- **Your objective**
Look through the data that follows and say how many of its lines contain "module", giving the number only.
-------- Available data
-- ==== Sys2Proof/Machine/Place.lean ====
section
/-! DEFINITION. Placement (chapter 12): the checks of a layout set, binding, an image put in force, re-placement, the
rebinding of a failed core's leaf, and the return to the primary schedule. -/

namespace Sys2Proof.Machine

/-! ## Binding (R379) -/

/-- |Δbx| + |Δby| between two blocks. -/
def blockDistance (a b : Nat) : Nat :=
  ((blockBx a : Int) - blockBx b).natAbs + ((blockBy a : Int) - blockBy b).natAbs

/-- May a leaf be bound to a block: enabled, in a lit field? -/
def bindable (s : State) (b : Nat) : Bool := isEnabled s b && isLit s (b / 640)

/-- The nearest unused block that a leaf may be bound to; the lower number wins a tie. -/
def nearestBlock (s : State) (used : List Nat) (b : Nat) : Option Nat :=
  (List.range 53760).foldl (fun best c =>
    if !bindable s c || used.contains c then best
    else match best with
      | none => some c
      | some d => if blockDistance b c < blockDistance b d then some c else best) none

def isLeafWord (w : Nat) : Bool := decide (field w 0 2 = 1)
def leafBlock (w : Nat) : Nat := field w 22 16
def withBlock (w b : Nat) : Nat := w - 2 ^ 22 * leafBlock w + 2 ^ 22 * b

/-- Bind the leaves that may not keep their block, in ascending unit number; `none` where one stays unbound. -/
def bindRest (s : State) : List Nat → Map Nat → Option (Map Nat)
  | _, [] => some []
  | used, (u, w) :: rest =>
    if isLeafWord w && !bindable s (leafBlock w) then
      match nearestBlock s used (leafBlock w) with
      | none => none
      | some b => (bindRest s (b :: used) rest).map fun m => (u, withBlock w b) :: m
    else (bindRest s used rest).map fun m => (u, w) :: m

/-- The unit map with its leaves bound. -/
def bindMap (s : State) (m : Map Nat) : Option (Map Nat) :=
  bindRest s ((m.filter fun e => isLeafWord e.2 && bindable s (leafBlock e.2)).map fun e => leafBlock e.2) m

/-- Can the module meet an image's MIN_BLOCKS and HBM_MIB? -/
def meetsNeeds (s : State) (i : LayoutImage) : Bool :=
  decide (i.minBlocks ≤ sumEnabled s (isLit s)) && decide (i.hbmMib * 2 ^ 20 ≤ hbmBytes s)

/-! ## The checks of a set (R378) -/

/-- The module with exactly the fields of a mask out of service. -/
def asIf (mask : Nat) (s : State) : State :=
  each (List.range 84) (fun f st =>
    setField f { fieldS st f with state := if bitAt mask f then .shade else .lit } st) s

/-- Section types of Table 12.2; 0 stands for the header and the directory. -/
def secHeader : Nat := 0
def secLibrary : Nat := 1
def secUnitMap : Nat := 2
def secIngest : Nat := 6
def secStash : Nat := 7
def secLayers : Nat := 8
def secComms : Nat := 9
def secPredictor : Nat := 11
def secFallback : Nat := 12

/-- What an image fails when it is bound to a module: the section and byte offset of the first entry. -/
def bindProblem (s : State) (i : LayoutImage) : Option (Nat × Nat) :=
  match bindMap s (writeMap i.unitMap []) with
  | none => some (secUnitMap, 0)
  | some m =>
    if sumEnabled s (isLit s) < i.minBlocks then some (secHeader, 40)
    else if hbmBytes s < i.hbmMib * 2 ^ 20 then some (secHeader, 44)
    else (firstBad s m).map fun u => (secUnitMap, 8 * u)

/-- The most slots that a step may take under an image: of either schedule, a dual pass included (R39). -/
def mostSlots (i : LayoutImage) : Nat :=
  let of_ (c : Schedule) : Nat := max (c.lastSlot + 1) c.dualStream.length
  max (match i.primary with | some c => of_ c | none => 0) (of_ i.degraded)

/-- The section of the slot schedules. -/
def secSchedule : Nat := 4

/-- The section and offset of the first record of `size` bytes that fails a table's check. -/
def recordProblem {α : Type} (section_ size : Nat) (ok : α → Bool) (l : List α) : Option (Nat × Nat) :=
  (l.findIdx? fun w => !ok w).map fun n => (section_, size * n)

/-- What an image's own sections fail, in the order of their types (R39, R203, R234, R273, R301, R358).
Log entry 100 (DESIGN CHOICE). Log entry 131 (DEDUCED). -/
def sectionProblem (i : LayoutImage) : Option (Nat × Nat) :=
  if 16777215 < mostSlots i then some (secSchedule, 0) else
  [recordProblem secIngest 32 (fun w => ingestOk w.toNat) i.ingest,
   recordProblem secStash 32 (fun w => stashOk i.stashGib (decodeStash w.toNat)) i.stash,
   recordProblem secLayers 64 (fun w => layerOk w.toNat) i.layers,
   recordProblem secComms 32 (fun w => commOk (decodeComm w.toNat)) i.comms,
   recordProblem secPredictor 16 predictorOk i.predictors].findSome? id

/-- The records of `n` bytes in a run of bytes, little-endian. -/
def recordsIn (n : Nat) (bs : List Byte) : List (BitVec (8 * n)) :=
  (List.range (bs.length / n)).map fun i => BitVec.ofNat (8 * n) (ofBytesLE ((bs.drop (n * i)).take n))

/-- A section of an image's bytes by type (Table 12.2); empty where the directory lists none. -/
def sectionBytes (bs : List Byte) (type : Nat) : List Byte :=
  let num (o n : Nat) : Nat := ofBytesLE ((bs.drop o).take n)
  match ((List.range (num 21 1)).map fun i => 128 + 16 * i).find? fun o => decide (num o 2 = type) with
  | some o => (bs.drop (num (o + 8) 8)).take (num (o + 4) 4)
  | none => []

/-- The image that bytes spell: the header of Table 12.1 and the tables that the spec lays out, little-endian (R7, R377). Its
DIGEST is over the whole image with the field taken as zero.
Log entry 43 (DESIGN CHOICE). -/
def imageOfBytes (bs : List Byte) : Option LayoutImage :=
  let num (o n : Nat) : Nat := ofBytesLE ((bs.drop o).take n)
  (Config.imageSections bs).map fun i => { i with
    magic := num 0 4, format := num 4 2, kind := num 6 1 % 4, field := num 7 1, layoutId := num 8 8, period := num 16 4
    split := num 20 1 % 16, outMask := num 24 11 % 2 ^ 84, minBlocks := num 40 4, hbmMib := num 44 4, digest := num 48 48
    digestOk := decide (Config.sha384 (bs.take 48 ++ List.replicate 48 0#8 ++ bs.drop 96) = num 48 48)
    ingest := recordsIn 32 (sectionBytes bs 6), stash := recordsIn 32 (sectionBytes bs 7)
    layers := recordsIn 64 (sectionBytes bs 8), comms := (recordsIn 32 (sectionBytes bs 9)).take 64 }

/-- How many bytes from a SYSTEM offset an image takes: its header and directory, and every section that this lists. -/
def imageLength (s : State) (o : Nat) : Nat :=
  let num (a n : Nat) : Nat := ofBytesLE (systemRead s (o + a) n)
  let dir := 128 + 16 * num 21 1
  min (s.mem.systemGib * 2 ^ 30 - o)
    (((List.range (num 21 1)).map fun i => num (128 + 16 * i + 8) 8 + num (128 + 16 * i + 4) 4).foldl max dir)

/-- The image at a SYSTEM offset: one placed whole, else what the bytes there spell; none without the MAGIC of one. -/
def imageAt (s : State) (o : Nat) : Option LayoutImage :=
  match s.place.stored.find? fun e => decide (e.1 = o) with
  | some e => some e.2
  | none =>
    if ofBytesLE (systemRead s o 4) ≠ 0x59584C53 then none else imageOfBytes (systemRead s o (imageLength s o))

/-- The images of the set whose primary lies at a SYSTEM offset, in image order; `none` where no image lies. -/
def setImages (s : State) (offset : Nat) : List (Option LayoutImage) :=
  match imageAt s offset with
  | none => [none]
  | some p => some p :: p.fallbacks.map fun e => imageAt s e.offset

/-- A refusal of a set: status, DETAIL and the body that names section and byte offset. -/
structure SetRefusal where
  status : Nat
  detail : Nat
  section_ : Nat := 0
  offset : Nat := 0
  deriving DecidableEq, Repr

def SetRefusal.body (r : SetRefusal) : List Byte :=
  if r.status = 0x0601 then bytesLE 4 r.section_ ++ bytesLE 4 r.offset else []

/-- The first image in order that a check refuses. -/
def firstRefused (check : Nat → LayoutImage → Option SetRefusal) (is : List LayoutImage) : Option SetRefusal :=
  (is.zipIdx.filterMap fun e => check e.2 e.1).head?

/-- Check 1: MAGIC, FORMAT and DIGEST. -/
def checkHeader (ix : Nat) (i : LayoutImage) : Option SetRefusal :=
  if i.magic ≠ 0x59584C53 then some { status := 0x0601, detail := ix, offset := 0 }
  else if i.format ≠ 1 then some { status := 0x0601, detail := ix, offset := 4 }
  else if !i.digestOk then some { status := 0x0601, detail := ix, offset := 48 }
  else none

/-- Check 2: PERIOD and SPLIT. -/
def checkTiming (s : State) (_ : Nat) (i : LayoutImage) : Option SetRefusal :=
  if i.period ≠ s.tick.period then some { status := 0x0505, detail := 1 }
  else if i.split ≠ s.job.split then some { status := 0x0505, detail := 2 }
  else none

/-- Check 3: one LAYOUT_ID and one library. -/
def checkSame (p : LayoutImage) (ix : Nat) (i : LayoutImage) : Option SetRefusal :=
  if i.layoutId ≠ p.layoutId then some { status := 0x0601, detail := ix, offset := 8 }
  else if i.library ≠ p.library then some { status := 0x0601, detail := ix, section_ := secLibrary }
  else none

/-- Is an image a fallback as R375 and Table 12.1 have it: of one field, or of a set of two or more? -/
def fallbackOk (i : LayoutImage) : Bool :=
  (decide (i.kind = 1) && decide (i.field < 84) && decide (i.outMask = 2 ^ i.field)) ||
    (decide (i.kind = 2) && decide (i.field = 0xFF) &&
      decide (2 ≤ ((List.range 84).filter fun f => bitAt i.outMask f).length))

/-- Check 4: every section, the image bound as if exactly the fields of its OUT_MASK were out of service; a fallback is
the image that FALLBACK_DIR names.
Log entry 28 (DESIGN CHOICE). Log entry 69 (DESIGN CHOICE). -/
def checkSections (s : State) (p : LayoutImage) (ix : Nat) (i : LayoutImage) : Option SetRefusal :=
  let listed := if ix = 0 then decide (i.kind = 0) else
    match p.fallbacks[ix - 1]? with
    | some e => decide (e.kind = i.kind) && decide (e.outMask = i.outMask) && fallbackOk i
    | none => false
  if !listed then some { status := 0x0601, detail := if ix = 0 then 0 else ix, section_ := secFallback, offset := 16 * (ix - 1) }
  else match sectionProblem i with
    | some q => some { status := 0x0601, detail := ix, section_ := q.1, offset := q.2 }
    | none => (bindProblem (asIf i.outMask s) i).map fun q =>
        { status := 0x0601, detail := ix, section_ := q.1, offset := q.2 }

/-- The whole check of a set: the first failure of the first check that any image fails, or the images.
Log entry 28 (DESIGN CHOICE). Log entry 66 (DESIGN CHOICE). Log entry 69 (DESIGN CHOICE). -/
def checkSet (s : State) (offset : Nat) : Except SetRefusal (List LayoutImage) :=
  let found := setImages s offset
  match found.findIdx? fun x => x.isNone with
  | some ix => .error { status := 0x0601, detail := ix }
  | none =>
    let is := found.filterMap id
    match is with
    | [] => .error { status := 0x0601, detail := 0 }
    | p :: _ =>
      match firstRefused checkHeader is, firstRefused (checkTiming s) is, firstRefused (checkSame p) is,
        firstRefused (checkSections s p) is with
      | some r, _, _, _ => .error r
      | none, some r, _, _ => .error r
      | none, none, some r, _ => .error r
      | none, none, none, some r => .error r
      | none, none, none, none => .ok is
----------------
- **Answer box**
3